## Exercise instructions
After finding the line containing "(∀ (k : Nat), (s.setJob jb).reachable" below, please output that line and each following one through the line containing "(∀ (j : Nat), (s.setJob jb).cap", exactly as written.

[Stored data]
┄┄┄┄┄┄┄┄┄┄┄┄┄┄┄┄┄┄┄┄

@[simp] theorem State.setLane_reads (i : Nat) (x : Lane) :
    (∀ (g : Fld) (j : Nat), (s.setLane i x).rd g j = s.rd g j) ∧ (∀ (g : Fld) (j : Nat), (s.setLane i x).on g j = s.on g j) ∧
    (∀ (g : Fld) (j : Nat), (s.setLane i x).rdS g j = s.rdS g j) ∧ (s.setLane i x).mode = s.mode ∧
    (s.setLane i x).nodeId = s.nodeId ∧ (∀ (k : Nat), (s.setLane i x).present k = s.present k) ∧
    (∀ (k j : Nat), (s.setLane i x).isolated k j = s.isolated k j) ∧
    (∀ (k : Nat), (s.setLane i x).inService k = s.inService k) ∧ (∀ (k : Nat), (s.setLane i x).reachable k = s.reachable k) ∧
    (∀ (j : Nat), (s.setLane i x).tenon j = s.tenon j) ∧ (∀ (j : Nat), (s.setLane i x).chan j = s.chan j) ∧
    (∀ (j : Nat), (s.setLane i x).chain j = s.chain j) ∧ (∀ (j : Nat), (s.setLane i x).cap j = s.cap j) ∧
    (∀ (j : Nat), (s.setLane i x).stream j = s.stream j) ∧ (∀ (j : Nat), (s.setLane i x).queue j = s.queue j) ∧
    (∀ (j : Nat), (s.setLane i x).prod j = s.prod j) ∧ (∀ (k j : Nat), (s.setLane i x).loss k j = s.loss k j) ∧
    (∀ (j : Nat), (s.setLane i x).port j = s.port j) ∧ (∀ (k j : Nat), (s.setLane i x).ring k j = s.ring k j) ∧
    (∀ (j : Nat), (s.setLane i x).job j = s.job j) ∧ (∀ (j : Nat), (s.setLane i x).stampUnit j = s.stampUnit j) ∧
    (∀ (j : Nat), (s.setLane i x).intUnit j = s.intUnit j) ∧ (∀ (j : Nat), (s.setLane i x).loop j = s.loop j) ∧
    (∀ (j : Nat), (s.setLane i x).bent j = s.bent j) ∧ (∀ (j : Nat), (s.setLane i x).zcore j = s.zcore j) ∧
    (s.setLane i x).plumbNow = s.plumbNow ∧ (s.setLane i x).journaling = s.journaling ∧
    (s.setLane i x).otherDie = s.otherDie ∧ (∀ (j : Nat), (s.setLane i x).boot j = s.boot j) := by
  repeat' apply And.intro
  all_goals intros; rfl

@[simp] theorem State.setMsix_reads (v w x : Nat) :
    (∀ (g : Fld) (j : Nat), (s.setMsix v w x).rd g j = s.rd g j) ∧
    (∀ (g : Fld) (j : Nat), (s.setMsix v w x).on g j = s.on g j) ∧
    (∀ (g : Fld) (j : Nat), (s.setMsix v w x).rdS g j = s.rdS g j) ∧ (s.setMsix v w x).mode = s.mode ∧
    (s.setMsix v w x).nodeId = s.nodeId ∧ (∀ (k : Nat), (s.setMsix v w x).present k = s.present k) ∧
    (∀ (k j : Nat), (s.setMsix v w x).isolated k j = s.isolated k j) ∧
    (∀ (k : Nat), (s.setMsix v w x).inService k = s.inService k) ∧
    (∀ (k : Nat), (s.setMsix v w x).reachable k = s.reachable k) ∧ (∀ (j : Nat), (s.setMsix v w x).tenon j = s.tenon j) ∧
    (∀ (j : Nat), (s.setMsix v w x).chan j = s.chan j) ∧ (∀ (j : Nat), (s.setMsix v w x).chain j = s.chain j) ∧
    (∀ (j : Nat), (s.setMsix v w x).cap j = s.cap j) ∧ (∀ (j : Nat), (s.setMsix v w x).stream j = s.stream j) ∧
    (∀ (j : Nat), (s.setMsix v w x).queue j = s.queue j) ∧ (∀ (j : Nat), (s.setMsix v w x).prod j = s.prod j) ∧
    (∀ (k j : Nat), (s.setMsix v w x).loss k j = s.loss k j) ∧ (∀ (j : Nat), (s.setMsix v w x).port j = s.port j) ∧
    (∀ (j : Nat), (s.setMsix v w x).lane j = s.lane j) ∧ (∀ (k j : Nat), (s.setMsix v w x).ring k j = s.ring k j) ∧
    (∀ (j : Nat), (s.setMsix v w x).job j = s.job j) ∧ (∀ (j : Nat), (s.setMsix v w x).stampUnit j = s.stampUnit j) ∧
    (∀ (j : Nat), (s.setMsix v w x).intUnit j = s.intUnit j) ∧ (∀ (j : Nat), (s.setMsix v w x).loop j = s.loop j) ∧
    (∀ (j : Nat), (s.setMsix v w x).bent j = s.bent j) ∧ (∀ (j : Nat), (s.setMsix v w x).zcore j = s.zcore j) ∧
    (s.setMsix v w x).plumbNow = s.plumbNow ∧ (s.setMsix v w x).journaling = s.journaling ∧
    (s.setMsix v w x).otherDie = s.otherDie ∧ (∀ (j : Nat), (s.setMsix v w x).boot j = s.boot j) := by
  repeat' apply And.intro
  all_goals intros; rfl

@[simp] theorem State.setRing_reads (k i : Nat) (x : Ring) :
    (∀ (g : Fld) (j : Nat), (s.setRing k i x).rd g j = s.rd g j) ∧
    (∀ (g : Fld) (j : Nat), (s.setRing k i x).on g j = s.on g j) ∧
    (∀ (g : Fld) (j : Nat), (s.setRing k i x).rdS g j = s.rdS g j) ∧ (s.setRing k i x).mode = s.mode ∧
    (s.setRing k i x).nodeId = s.nodeId ∧ (∀ (k : Nat), (s.setRing k i x).present k = s.present k) ∧
    (∀ (k j : Nat), (s.setRing k i x).isolated k j = s.isolated k j) ∧
    (∀ (k : Nat), (s.setRing k i x).inService k = s.inService k) ∧
    (∀ (k : Nat), (s.setRing k i x).reachable k = s.reachable k) ∧ (∀ (j : Nat), (s.setRing k i x).tenon j = s.tenon j) ∧
    (∀ (j : Nat), (s.setRing k i x).chan j = s.chan j) ∧ (∀ (j : Nat), (s.setRing k i x).chain j = s.chain j) ∧
    (∀ (j : Nat), (s.setRing k i x).cap j = s.cap j) ∧ (∀ (j : Nat), (s.setRing k i x).stream j = s.stream j) ∧
    (∀ (j : Nat), (s.setRing k i x).queue j = s.queue j) ∧ (∀ (j : Nat), (s.setRing k i x).prod j = s.prod j) ∧
    (∀ (k j : Nat), (s.setRing k i x).loss k j = s.loss k j) ∧ (∀ (j : Nat), (s.setRing k i x).port j = s.port j) ∧
    (∀ (j : Nat), (s.setRing k i x).lane j = s.lane j) ∧ (∀ (j : Nat), (s.setRing k i x).job j = s.job j) ∧
    (∀ (j : Nat), (s.setRing k i x).stampUnit j = s.stampUnit j) ∧ (∀ (j : Nat), (s.setRing k i x).intUnit j = s.intUnit j) ∧
    (∀ (j : Nat), (s.setRing k i x).loop j = s.loop j) ∧ (∀ (j : Nat), (s.setRing k i x).bent j = s.bent j) ∧
    (∀ (j : Nat), (s.setRing k i x).zcore j = s.zcore j) ∧ (s.setRing k i x).plumbNow = s.plumbNow ∧
    (s.setRing k i x).journaling = s.journaling ∧ (s.setRing k i x).otherDie = s.otherDie ∧
    (∀ (j : Nat), (s.setRing k i x).boot j = s.boot j) := by
  repeat' apply And.intro
  all_goals intros; rfl

@[simp] theorem State.setJob_reads (jb : Job) :
    (∀ (g : Fld) (j : Nat), (s.setJob jb).rd g j = s.rd g j) ∧ (∀ (g : Fld) (j : Nat), (s.setJob jb).on g j = s.on g j) ∧
    (∀ (g : Fld) (j : Nat), (s.setJob jb).rdS g j = s.rdS g j) ∧ (s.setJob jb).mode = s.mode ∧
    (s.setJob jb).nodeId = s.nodeId ∧ (∀ (k : Nat), (s.setJob jb).present k = s.present k) ∧
    (∀ (k j : Nat), (s.setJob jb).isolated k j = s.isolated k j) ∧ (∀ (k : Nat), (s.setJob jb).inService k = s.inService k) ∧
    (∀ (k : Nat), (s.setJob jb).reachable k = s.reachable k) ∧ (∀ (j : Nat), (s.setJob jb).tenon j = s.tenon j) ∧
    (∀ (j : Nat), (s.setJob jb).chan j = s.chan j) ∧ (∀ (j : Nat), (s.setJob jb).chain j = s.chain j) ∧
    (∀ (j : Nat), (s.setJob jb).cap j = s.cap j) ∧ (∀ (j : Nat), (s.setJob jb).stream j = s.stream j) ∧
    (∀ (j : Nat), (s.setJob jb).queue j = s.queue j) ∧ (∀ (j : Nat), (s.setJob jb).prod j = s.prod j) ∧
    (∀ (k j : Nat), (s.setJob jb).loss k j = s.loss k j) ∧ (∀ (j : Nat), (s.setJob jb).port j = s.port j) ∧
    (∀ (j : Nat), (s.setJob jb).lane j = s.lane j) ∧ (∀ (k j : Nat), (s.setJob jb).ring k j = s.ring k j) ∧
    (∀ (j : Nat), (s.setJob jb).stampUnit j = s.stampUnit j) ∧ (∀ (j : Nat), (s.setJob jb).intUnit j = s.intUnit j) ∧
    (∀ (j : Nat), (s.setJob jb).loop j = s.loop j) ∧ (∀ (j : Nat), (s.setJob jb).bent j = s.bent j) ∧
    (∀ (j : Nat), (s.setJob jb).zcore j = s.zcore j) ∧ (s.setJob jb).plumbNow = s.plumbNow ∧
    (s.setJob jb).journaling = s.journaling ∧ (s.setJob jb).otherDie = s.otherDie ∧
    (∀ (j : Nat), (s.setJob jb).boot j = s.boot j) := by
  repeat' apply And.intro
  all_goals intros; rfl

@[simp] theorem State.commit_reads (jb : Job) (status result : Nat) :
    (∀ (g : Fld) (j : Nat), (s.commit jb status result).rd g j = s.rd g j) ∧
    (∀ (g : Fld) (j : Nat), (s.commit jb status result).on g j = s.on g j) ∧
    (∀ (g : Fld) (j : Nat), (s.commit jb status result).rdS g j = s.rdS g j) ∧ (s.commit jb status result).mode = s.mode ∧
    (s.commit jb status result).nodeId = s.nodeId ∧ (∀ (k : Nat), (s.commit jb status result).present k = s.present k) ∧
    (∀ (k j : Nat), (s.commit jb status result).isolated k j = s.isolated k j) ∧
    (∀ (k : Nat), (s.commit jb status result).inService k = s.inService k) ∧
    (∀ (k : Nat), (s.commit jb status result).reachable k = s.reachable k) ∧
    (∀ (j : Nat), (s.commit jb status result).tenon j = s.tenon j) ∧
    (∀ (j : Nat), (s.commit jb status result).chan j = s.chan j) ∧
    (∀ (j : Nat), (s.commit jb status result).chain j = s.chain j) ∧
    (∀ (j : Nat), (s.commit jb status result).cap j = s.cap j) ∧
    (∀ (j : Nat), (s.commit jb status result).stream j = s.stream j) ∧
    (∀ (j : Nat), (s.commit jb status result).queue j = s.queue j) ∧
    (∀ (j : Nat), (s.commit jb status result).prod j = s.prod j) ∧
    (∀ (k j : Nat), (s.commit jb status result).loss k j = s.loss k j) ∧
    (∀ (j : Nat), (s.commit jb status result).port j = s.port j) ∧
    (∀ (j : Nat), (s.commit jb status result).lane j = s.lane j) ∧
    (∀ (k j : Nat), (s.commit jb status result).ring k j = s.ring k j) ∧
    (∀ (j : Nat), (s.commit jb status result).stampUnit j = s.stampUnit j) ∧
    (∀ (j : Nat), (s.commit jb status result).intUnit j = s.intUnit j) ∧
    (∀ (j : Nat), (s.commit jb status result).loop j = s.loop j) ∧
    (∀ (j : Nat), (s.commit jb status result).bent j = s.bent j) ∧
    (∀ (j : Nat), (s.commit jb status result).zcore j = s.zcore j) ∧ (s.commit jb status result).plumbNow = s.plumbNow ∧
    (s.commit jb status result).journaling = s.journaling ∧ (s.commit jb status result).otherDie = s.otherDie ∧
    (∀ (j : Nat), (s.commit jb status result).boot j = s.boot j) := by
  repeat' apply And.intro
  all_goals intros; rfl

┄┄┄┄┄┄┄┄┄┄┄┄┄┄┄┄┄┄┄┄

## Answer for the task
    (∀ (k : Nat), (s.setJob jb).reachable k = s.reachable k) ∧ (∀ (j : Nat), (s.setJob jb).tenon j = s.tenon j) ∧
    (∀ (j : Nat), (s.setJob jb).chan j = s.chan j) ∧ (∀ (j : Nat), (s.setJob jb).chain j = s.chain j) ∧
    (∀ (j : Nat), (s.setJob jb).cap j = s.cap j) ∧ (∀ (j : Nat), (s.setJob jb).stream j = s.stream j) ∧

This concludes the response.